* Available records:
-- ==== Sys2Proof/WellFormed.lean ====
section
/-! DEFINITION. The checks on the operands of an operation (spec/30_encoding.md R83, R85; opcode_table.json): an
operation is well formed when its operands are ones its row admits under the configuration. -/

namespace Sys2Proof

/-- The line sample `pScl pSda 1 sda` is a start or a stop (R84), which take precedence over SETTLE_WAIT (R85). -/
def startOrStop (pScl pSda sda : Bool) : Bool := pScl && (pSda != sda)

/-- The operands are admitted by the operation's row. Where `DEV_ADDR` is 0 the rows CA_MATCH and CA_BCAST select
the same bytes and act alike (R83); CA_MATCH is then the one that is well formed (log 6, DESIGN CHOICE, safe). -/
def Instr.wellFormed (c : Config) : Instr → Bool
  | .busGated cs => !c.busActive cs
  | .settleWait pScl pSda sda => !startOrStop pScl pSda sda
  | .caMatchW d => d == c.devAddr
  | .caMatchR d => d == c.devAddr
  | .caBcastW => c.devAddr != 0
  | .caBcastR => c.devAddr != 0
  | .caNomatch a _ => a != c.devAddr && a != 0
  | .limitSample _ _ => true
  | .takeChanged => true
  | .burstClear _ => true
  | .busGate _ => true
  | .startDetect _ => true
  | .stopDetect _ => true
  | .startCommit _ _ _ => true
  | .sclRise _ _ => true
  | .sclFall _ _ => true
  | .sclLow _ _ => true
  | .sclHigh _ => true
  | .count _ _ _ => true
  | .dataRead => true
  | .dataReadAck => true
  | .dataSend => true
  | .dataSendAck => true
  | .done => true
  | .seqStart _ _ => true
  | .seqHighCount => true
  | .seqHighEnd => true
  | .seqLowCount => true
  | .seqPulseEnd => true
  | .seqIdle _ => true
  | .h1Check => true
  | .h1Move => true
  | .h1Settle => true
  | .h2Start => true
  | .h2Move => true
  | .h2Settle => true
  | .h3Start => true
  | .h3Move => true
  | .h3Settle => true
  | .h4Start => true
  | .h4Move => true
  | .h4Settle => true
  | .lCompute => true
  | .lMove => true
  | .lTarget => true
  | .halt => true
  | .bothLimits => true
  | .haltEntry _ => true
  | .reset => true

end Sys2Proof
end

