-- ==== Sys2Proof/Machine/Cycle.lean ====
section
/-! DEFINITION. One `clk` cycle (spec/10_state.md R22): the operations its pre-state selects, decoded and executed
in the order monitor, bus engine, controller, sequencer. -/

namespace Sys2Proof.Machine

/-- Decode a selected word and execute the operation. -/
def runWord (o : OpWord) (s : State) : Result :=
  match decode s.cfg o with
  | .ok i => exec i s
  | .error e => .refused (.undecodable e)

/-- Decode and execute selected words one after the other. -/
def runWords : List OpWord → State → Result
  | [], s => .next s
  | o :: os, s => Result.andThen (runWord o s) (runWords os)

/-- The word of an asserted reset input (R250). -/
def resetWord : OpWord := opWord .rst (1 : BitVec 1)

/-- A cycle with `rst = 1` (R22): the reset state and nothing else. -/
def resetCycle (s : State) : Result :=
  Result.andThen (runWord resetWord s) fun c => .next (advance c)

/-- A cycle with `rst = 0` (R22), on the pre-state `s` with the cycle's lines formed. -/
def activeCycle (s : State) : Result :=
  Result.andThen (runWords (selections s) s) fun c =>
    Result.andThen (runWords (sequencerSelection s c) c) fun c' => .next (endCycle c')

/-- One `clk` cycle; `rst` overrides everything (R22, 60_exceptions.md R229). -/
def cycle (s : State) : Result :=
  let b := beginCycle s
  if b.drive.rst then resetCycle b else activeCycle b

end Sys2Proof.Machine
end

* Exercise brief:
Go through the listing above and copy each line in which the string "namespace" is found.

* Written solution:
namespace Sys2Proof
namespace Sys2Proof.Machine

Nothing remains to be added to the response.